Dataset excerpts

========================================================================

-- ==== Sys2Proof/Machine/Codec.lean ====
section
/-! DEFINITION. The meanings of the eight codec commands (41_codec.md R190 to R197). -/

namespace Sys2Proof.Machine

/-- `CODEC_BEGIN` (41_codec.md R190): records the address, initializes the bus on the first call only, then makes the
ten register writes; never faults and never writes `REG_ACTIVE`. -/
def execCodecBegin (addr : Bits7) (fmt wl : Byte) (rate : BitVec 32) (s : State) : Result :=
  complete (setRegs addr (beginWrites s.inst.params fmt wl rate) (initBus (recordAddr addr s)))

/-- `CODEC_RESET` (41_codec.md R191). -/
def execCodecReset (s : State) : Result :=
  requireCodecBegun (encode .codecReset) s fun a s => complete (setReg a s.inst.params.regReset 0#9 s)

/-- `CODEC_SET_ACTIVE` (41_codec.md R192). -/
def execCodecSetActive (s : State) : Result :=
  requireCodecBegun (encode .codecSetActive) s fun a s => complete (setReg a s.inst.params.regActive.toReg 0x001#9 s)

/-- `CODEC_SET_INACTIVE` (41_codec.md R193). -/
def execCodecSetInactive (s : State) : Result :=
  requireCodecBegun (encode .codecSetInactive) s fun a s => complete (setReg a s.inst.params.regActive.toReg 0x000#9 s)

/-- `CODEC_SET_INPUT_VOLUME` (41_codec.md R194): left line input, then right. -/
def execCodecSetInputVolume (vol : Byte) (s : State) : Result :=
  requireCodecBegun (encode (.codecSetInputVolume vol)) s fun a s =>
    complete (mergeVolume a s.inst.params.regRightLineIn vol s.inst.params.inVolMask
      (mergeVolume a s.inst.params.regLeftLineIn vol s.inst.params.inVolMask s))

/-- `CODEC_SET_OUTPUT_VOLUME` (41_codec.md R195): left headphone output, then right. -/
def execCodecSetOutputVolume (vol : Byte) (s : State) : Result :=
  requireCodecBegun (encode (.codecSetOutputVolume vol)) s fun a s =>
    complete (mergeVolume a s.inst.params.regRightHpOut vol s.inst.params.outVolMask
      (mergeVolume a s.inst.params.regLeftHpOut vol s.inst.params.outVolMask s))

/-- `CODEC_SET` (41_codec.md R196): the set primitive on the operands. -/
def execCodecSet (reg : Bits7) (val : Bits9) (s : State) : Result :=
  requireCodecBegun (encode (.codecSet reg val)) s fun a s => complete (setReg a reg val s)

/-- `CODEC_GET` (41_codec.md R197): the shadow cell to the result port, with no event and no fault. -/
def execCodecGet (reg : ShadowIndex) (s : State) : Result := completeWith (some (readShadow s reg)) s

end Sys2Proof.Machine
end

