-- ==== Sys2Proof/Tests/Slice0.lean ====
section
/-! SUPPORT. The model's own tests: words and states read off 95_test_vectors.md, ill-formed operands, and one witness for
the hypotheses of every statement that has any. -/

namespace Sys2Proof.Tests

open Sys2Proof Sys2Proof.Machine Sys2Proof.Safety

/-! ## Test states -/

/-- The default parameters with numbers in place of the OPEN values. -/
def params : Config.Params where
  dacCsLine := ⟨7⟩
  spiMode := ⟨false, true⟩
  spiClockDivider := 4
  tSettleUs := 3
  tStartupMs := 100
  mclk := 12288000

/-- A block just powered up. -/
def fresh : State := State.boot { params }

/-- A block after `DAC_BEGIN`, with the trace left empty. -/
def begun : State := { fresh with dac := { begun := true, cs := .high, irqInhibit := false } }

/-- The same with both control flags given (program P5). -/
def begunFastDown : State :=
  { begun with inst := { params, ctrlFast := true, ctrlPowerDown := true } }

/-- A block with the low strap address recorded and every shadow cell `v`, the trace left empty. -/
def opened (v : Bits9) : State :=
  { fresh with codec := { initialized := true, addr := some 0x1A, shadow := Vector.replicate 10 v } }

/-- The trace of an answer. -/
def traceOf : Result → List Event
  | .next t => t.trace
  | .fault _ => []
  | .refused _ => []

/-- The shadow cells of an answer. -/
def cellsOf : Result → List Bits9
  | .next t => t.codec.shadow.toList
  | .fault _ => []
  | .refused _ => []

/-- The state of an answer. -/
def stateOf : Result → Option State
  | .next t => some t
  | .fault _ => none
  | .refused _ => none

/-! ## Well-formedness and instantiation -/

theorem test_params_legal : Config.Legal params := by decide
theorem test_addr_ill_formed : Instr.wf params (.codecBegin 0x1C 0 16 48000) = false := by decide
theorem test_fmt_ill_formed : Instr.wf params (.codecBegin 0x1A 4 16 48000) = false := by decide
theorem test_invol_ill_formed : Instr.wf params (.codecSetInputVolume 32) = false := by decide
theorem test_outvol_ill_formed : Instr.wf params (.codecSetOutputVolume 64) = false := by decide
theorem test_begin_well_formed : Instr.wf params (.codecBegin 0x1B 3 255 0) = true := by decide

/-- 00_scope.md R11 (a), R12, R13 broken in turn: no machine (60_exceptions.md R245). -/
theorem test_broken_parameters :
    State.instantiate { params with dacCmdBuffer := 0x11 } = none ∧
    State.instantiate { params with regActive := 8 } = none ∧
    State.instantiate { params with regReset := 9 } = none ∧
    State.instantiate { params with iwlShift := 1 } = none := by decide

/-! ## Decode: the words of 95_test_vectors.md, written out from 30_encoding.md R102 and R104 -/

theorem test_decode_words_dac :
    decode params 0x0100000000000000 = .ok .dacBegin ∧
    decode params 0x0200000000020ABC = .ok (.dacWriteData .aUpd 0x0ABC) ∧
    decode params 0x0300000001230456 = .ok (.dacWrite 0x123 0x456) ∧
    decode params 0x0400000000020ABC = .ok (.dacWriteDataFast .aUpd 0xABC) ∧
    decode params 0x0500000008000001 = .ok (.dacWriteFast 0x800 0x001) := by decide

theorem test_decode_words_codec :
    decode params 0x101A032000017700 = .ok (.codecBegin 0x1A 3 32 96000) ∧
    decode params 0x1100000000000000 = .ok .codecReset ∧
    decode params 0x1200000000000000 = .ok .codecSetActive ∧
    decode params 0x1300000000000000 = .ok .codecSetInactive ∧
    decode params 0x140000000000001F = .ok (.codecSetInputVolume 31) ∧
    decode params 0x150000000000003F = .ok (.codecSetOutputVolume 63) ∧
    decode params 0x16000000006400AB = .ok (.codecSet 100 0x0AB) ∧
    decode params 0x1700000000040000 = .ok (.codecGet 4) := by decide

/-- Vectors V-E1 to V-E8: unknown opcodes and reserved bits. -/
theorem test_refused_words :
    decode params 0x0000000000000000 = .error (.unknownOpcode 0x0000000000000000) ∧
    decode params 0xFF00000000000000 = .error (.unknownOpcode 0xFF00000000000000) ∧
    decode params 0x0600000000000000 = .error (.unknownOpcode 0x0600000000000000) ∧
    decode params 0x0100000000000001 = .error (.reservedBitSet 0x0100000000000001) ∧
    decode params 0x0200000000040000 = .error (.reservedBitSet 0x0200000000040000) ∧
    decode params 0x0300000100000000 = .error (.reservedBitSet 0x0300000100000000) ∧
    decode params 0x1100000000000001 = .error (.reservedBitSet 0x1100000000000001) ∧
    decode params 0x1700000000090001 = .error (.reservedBitSet 0x1700000000090001) := by decide

/-- Vectors V-E9 to V-E20: operand checks and their order. -/
theorem test_operand_checks :
    decode params 0x0200000000030000 = .error (.selReserved 0x0200000000030000) ∧
    decode params 0x1400000000000020 = .error (.volumeRange 0x1400000000000020) ∧
    decode params 0x1500000000000040 = .error (.volumeRange 0x1500000000000040) ∧
    decode params 0x1600000000800000 = .error (.registerRange 0x1600000000800000) ∧
    decode params 0x1600000000000200 = .error (.valueRange 0x1600000000000200) ∧
    decode params 0x1600000000C80258 = .error (.registerRange 0x1600000000C80258) ∧
    decode params 0x17000000000A0000 = .error (.getRange 0x17000000000A0000) ∧
    decode params 0x101C00100000BB80 = .error (.addressRange 0x101C00100000BB80) ∧
    decode params 0x101A04100000BB80 = .error (.formatRange 0x101A04100000BB80) ∧
    decode params 0x109A09100000BB80 = .error (.addressRange 0x109A09100000BB80) ∧
    decode params 0x101A00FF00000000 = .ok (.codecBegin 0x1A 0 255 0) := by decide

/-- The mask and match columns of 30_encoding.md R104. -/
theorem test_opcode_rows :
    Opcode.all.map Opcode.rowMask =
      [0xFFFFFFFFFFFFFFFF, 0xFFFFFFFFFFFC0000, 0xFFFFFFFF00000000, 0xFFFFFFFFFFFC0000, 0xFFFFFFFF00000000,
       0xFF00000000000000, 0xFFFFFFFFFFFFFFFF, 0xFFFFFFFFFFFFFFFF, 0xFFFFFFFFFFFFFFFF, 0xFFFFFFFFFFFFFF00,
       0xFFFFFFFFFFFFFF00, 0xFFFFFFFFFF000000, 0xFFFFFFFFFF00FFFF] ∧
    Opcode.all.map Opcode.row =
      [0x0100000000000000, 0x0200000000000000, 0x0300000000000000, 0x0400000000000000, 0x0500000000000000,
       0x1000000000000000, 0x1100000000000000, 0x1200000000000000, 0x1300000000000000, 0x1400000000000000,
       0x1500000000000000, 0x1600000000000000, 0x1700000000000000] := by decide

theorem test_decodeTableWord :
    decodeTableWord 64 0x17000000000A0000 = none ∧
    decodeTableWord 64 0x101A02100000BB80 = some (.codecBegin 0x1A 2 16 48000) := by decide

/-- The lines of program P2 and a line with a comment (30_encoding.md R125). -/
theorem test_assemble :
    assemble ["cdc.begin 0x1B, 8000, 24, 1", "cdc.set 0, 0x180", "; mute both", "cdc.invol 31", "cdc.outvol 45 ; loud",
        "cdc.active", "cdc.get 1"] =
      some [0x101B011800001F40, 0x1600000000000180, 0x140000000000001F, 0x150000000000002D, 0x1200000000000000,
        0x1700000000010000] ∧
    assembleLine "dac.wd aux, 1" = none ∧ assembleLine "cdc.reset 1" = none := by decide

/-! ## DAC bytes and frames -/

/-- Vectors V-D3, V-D4, V-D7, V-D8, V-D9. -/
theorem test_dac_bytes :
    (dacByte0 { params } 0x10 0xFFFF, dacByte1 0xFFFF) = (0x1F, 0xFF) ∧
    (dacByte0 { params } 0x80 0xF123, dacByte1 0xF123) = (0x81, 0x23) ∧
    (dacByte0 { params, ctrlFast := true, ctrlPowerDown := true } 0x00 0x0800, dacByte1 0x0800) = (0x68, 0x00) ∧
    (dacByte0 { params, ctrlFast := true } 0x80 0x0FFF, dacByte1 0x0FFF) = (0xCF, 0xFF) ∧
    (dacByte0 { params, ctrlPowerDown := true } 0x10 0x00AA, dacByte1 0x00AA) = (0x30, 0xAA) := by decide

/-- Vector V-D11. -/
theorem test_dacBegin :
    stateOf (exec .dacBegin fresh) = some { begun with
      trace := [.spiConfig .msbFirst ⟨false, true⟩ 4, .csOutput ⟨7⟩, .csHigh ⟨7⟩] } := by decide

/-- Vector V-D12. -/
theorem test_dacWriteData :
    traceOf (exec (.dacWriteData .aUpd 0x0ABC) begun) =
      [.csLow ⟨7⟩, .delayUs 3, .spiXfer 0x8A, .spiXfer 0xBC, .delayUs 3, .csHigh ⟨7⟩] := by decide

/-- Vector V-D16. -/
theorem test_dacWriteData_not_begun :
    stateOf (exec (.dacWriteData .bBuf 0x100) fresh) =
      some { fresh with fault := some (.dacNotBegun 0x0200000000000100) } := by decide

/-- Vector V-D13. -/
theorem test_dacWriteDataFast :
    stateOf (exec (.dacWriteDataFast .bBuf 0x123) begun) = some { begun with
      trace := [.csLow ⟨7⟩, .irqOff, .spiXfer 0x01, .spiXfer 0x23, .irqOn, .csHigh ⟨7⟩] } := by decide

/-- Vector V-D14. -/
theorem test_dacWrite :
    traceOf (exec (.dacWrite 0x123 0x456) begun) =
      [.csLow ⟨7⟩, .delayUs 3, .spiXfer 0x14, .spiXfer 0x56, .delayUs 3, .csHigh ⟨7⟩,
       .csLow ⟨7⟩, .delayUs 3, .spiXfer 0x81, .spiXfer 0x23, .delayUs 3, .csHigh ⟨7⟩] := by decide

/-- Vector V-D17. -/
theorem test_dacWrite_not_begun :
    stateOf (exec (.dacWrite 1 2) fresh) =
      some { fresh with fault := some (.dacNotBegun 0x0300000000010002) } := by decide

/-- Program P5. -/
theorem test_dacWriteFast :
    traceOf (exec (.dacWriteFast 0x800 0x001) begunFastDown) =
      [.csLow ⟨7⟩, .irqOff, .spiXfer 0x70, .spiXfer 0x01, .irqOn, .csHigh ⟨7⟩,
       .csLow ⟨7⟩, .irqOff, .spiXfer 0xE8, .spiXfer 0x00, .irqOn, .csHigh ⟨7⟩] := by decide

/-- Vectors V-D19 and V-D21 under the DAC observer. -/
theorem test_dac_observer :
    DacChip.after params .powerUp (traceOf (exec (.dacWrite 0x123 0x456) begun)) =
      { outA := some 0x123, outB := some 0x456, buf := some 0x456, ctl := some 0x00, window := .closed } ∧
    DacChip.after params { outA := some 0x123, outB := some 0x456, buf := some 0x7FF, ctl := none, window := .closed }
        (traceOf (exec (.dacWriteData .aUpd 0xABC) begun)) =
      { outA := some 0xABC, outB := some 0x7FF, buf := some 0x7FF, ctl := some 0x00, window := .closed } := by decide

/-- A window of one byte has no meaning (20_memory.md R85). -/
theorem test_dac_observer_malformed :
    DacChip.after params { outA := some 1, outB := some 2, buf := some 3, ctl := none, window := .closed }
      [.csLow ⟨7⟩, .spiXfer 0x01, .csHigh ⟨7⟩] = .powerUp := by decide

/-! ## Codec -/

/-- Vectors V-C3, V-C6, V-C8. -/
theorem test_register_bytes :
    (regByte0 9 0x100, regByte1 0x100) = (0x13, 0x00) ∧ (regByte0 64 0x080, regByte1 0x080) = (0x80, 0x80) ∧
    (regByte0 127 0x1FF, regByte1 0x1FF) = (0xFF, 0xFF) := by decide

========================================================================

* **Exercise directions**: Among the lines above, find those with the word "irqOn". Copy them.

* **The completed task**:
      trace := [.csLow ⟨7⟩, .irqOff, .spiXfer 0x01, .spiXfer 0x23, .irqOn, .csHigh ⟨7⟩] } := by decide
      [.csLow ⟨7⟩, .irqOff, .spiXfer 0x70, .spiXfer 0x01, .irqOn, .csHigh ⟨7⟩,
       .csLow ⟨7⟩, .irqOff, .spiXfer 0xE8, .spiXfer 0x00, .irqOn, .csHigh ⟨7⟩] := by decide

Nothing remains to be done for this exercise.